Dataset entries
****************************************
-- ==== Sys2Proof/Certificates/Slice0/Obligations.lean ====
section
/-! DEFINITION. The statements for the provers, one `def Obligations.<Name> : Prop` each. -/

open Sys2Proof Sys2Proof.Machine

/-! ## Encoding (30_encoding.md) -/

/-- The word of a well-formed command decodes to that command, with every operand at every value the encoding admits
(R73, R75, R80; the command words are the spec's decision D2). -/
def Obligations.DecodeOfEncodeIsTheCommand : Prop :=
  ∀ i : Instr, i.wellFormed = true → decode (encode i) = .command i

/-- A word decodes only to the command it is the word of, and that command is well formed (R75, R78, R80). -/
def Obligations.EncodeOfDecodeIsTheWord : Prop :=
  ∀ (w : CommandWord) (i : Instr), decode w = .command i → encode i = w ∧ i.wellFormed = true

/-- A word selects the row of the opcode map that it matches under the row's mask, unless R80 excludes it, and no word
matches two rows (R74, R78). -/
def Obligations.WordSelectsTheRowItMatches : Prop :=
  ∀ (w : CommandWord) (j : Instr),
    ((∃ i, decode w = .command i ∧ i.rowMatch = j.rowMatch) ↔
        (w &&& j.rowMask = j.rowMatch ∧ ¬ reservedOperand w)) ∧
      ∀ k : Instr, w &&& j.rowMask = j.rowMatch → w &&& k.rowMask = k.rowMatch → j.rowMatch = k.rowMatch

/-- The words that decode to no command are those R79 and R80 reserve, and no others. -/
def Obligations.ReservedWordsAreTheListedOnes : Prop :=
  ∀ w : CommandWord, (∃ why, decode w = .reserved why) ↔ (reservedByFormat w ∨ reservedOperand w)

/-- A reserved word handed to the block is refused, and the refusal stands for the whole run (R79, R80). That the word at
the head of `pending` is the next to run is the model's choice (DESIGN CHOICE, log entry 1); that the refusal is answered
in place of a next state is its reading of R79's mark (DEDUCED, log entry 10). -/
def Obligations.ReservedWordIsRefusedForTheRun : Prop :=
  ∀ (s : State) (w : CommandWord) (rest : List CommandWord),
    s.recordRefusal = none → s.pending = w :: rest → (reservedByFormat w ∨ reservedOperand w) →
      ∀ n, Host.Core.run Sys2Proof.core (n + 1) s = .refused (.reservedWord w)

/-- A few words of the spec's encoding vectors (95_test_vectors.md section 2) decode as listed there. -/
def Obligations.SpecWordsDecode : Prop :=
  decode 0x1100 = .command (.lrel .sda) ∧ decode 0x5040 = .command (.start 0x40) ∧
    decode 0x9100 = .command (.rdb true) ∧ decode 0xA548 = .command (.wreg 0x5 0x48) ∧
    decode 0xB900 = .command (.rreg 0x9) ∧ decode 0xF000 = .command .tick ∧
    decode 0xA900 = .reserved .shadowBypass ∧ decode 0xBF00 = .reserved .noSuchRegister

/-! ## The step (00_scope.md R17, 70_reset_and_hazards.md R220) -/

/-- A command word handed over that decodes to a command runs as that command (R17, R70). That the word at the head of
`pending` runs in place of the block's own command, and is taken off, is the model's choice (DESIGN CHOICE, log entry 1;
the spec says nothing of the order of the two). -/
def Obligations.StepRunsTheDecodedCommand : Prop :=
  ∀ (s : State) (w : CommandWord) (rest : List CommandWord) (i : Instr),
    s.recordRefusal = none → s.pending = w :: rest → decode w = .command i →
      step s = exec i { s with pending := rest }

/-- A word handed to the block (R70) is the next command it runs, with nothing else changed. That it runs before the words
already pending and before the block's own command is the model's choice (DESIGN CHOICE, log entry 1). -/
def Obligations.HandedWordRunsNext : Prop :=
  ∀ (s : State) (i : Instr), s.recordRefusal = none → i.wellFormed = true →
    step (s.withFetchWord 16 (encode i).toNat) = exec i s
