-- ==== Sys2Proof/Laws/Step.lean ====
section
/-! SUPPORT. What the record checks say, and everything a step can do, once. -/

namespace Sys2Proof.Machine

open Sys2Proof

theorem counter_ne_zero_iff (x : Counter) : (x != 0) = true ↔ 1 ≤ x.toNat := by
  simp only [bne_iff_ne, ne_eq]
  bv_omega

/-- The check of the parameters is R11. -/
theorem config_valid_iff (c : Config) : c.valid = true ↔ c.MeetsR11 := by
  simp only [Config.valid, Config.MeetsR11, Bool.and_eq_true, decide_eq_true_eq, counter_ne_zero_iff]
  simp only [PinMap.list]
  tauto

/-- The check of the counters is R30 to R32. -/
theorem State.legal_iff (s : State) : s.legal = true ↔ s.CountersInRange := by
  simp only [State.legal, State.CountersInRange, Bool.and_eq_true, decide_eq_true_eq, and_assoc, BitVec.lt_def,
    BitVec.le_def]
  rfl

/-- A record every command keeps is accepted (R194). -/
theorem State.Kept.recordRefusal {s : State} (h : s.Kept) : s.recordRefusal = none := by
  obtain ⟨h1, h2, h3, h4, _⟩ := h
  have h5 : s.guardCnt ≤ s.cfg.nGuard := by
    rw [h4]
    bv_omega
  have h6 : s.legal = true := by simp only [State.legal, h2, h3, h5, decide_true, Bool.and_self]
  simp [State.recordRefusal, h1, h6]

/-- A step that answers a next state ran one command from a record R194 accepts: its own command of the phase with
nothing pending (R220), else the first pending word's (R70). -/
theorem step_next (s t : State) (h : step s = .next t) :
    s.recordRefusal = none ∧
      ((s.pending = [] ∧ exec s.phase.ownCommand s = .next t) ∨
        ∃ w rest i, s.pending = w :: rest ∧ decode w = .command i ∧ exec i { s with pending := rest } = .next t) := by
  unfold step at h
  cases hr : s.recordRefusal with
  | some w => rw [hr] at h; cases h
  | none =>
    rw [hr] at h
    simp only at h
    refine ⟨rfl, ?_⟩
    cases hp : s.pending with
    | nil => rw [hp] at h; exact .inl ⟨rfl, h⟩
    | cons w rest =>
      rw [hp] at h
      simp only at h
      cases hd : decode w with
      | command i => rw [hd] at h; exact .inr ⟨w, rest, i, rfl, hd, h⟩
      | reserved y => rw [hd] at h; cases h

end Sys2Proof.Machine
end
****************************************
How many of the lines above contain "choice"? Give the number by itself.

- **TASK SOLUTION**: 3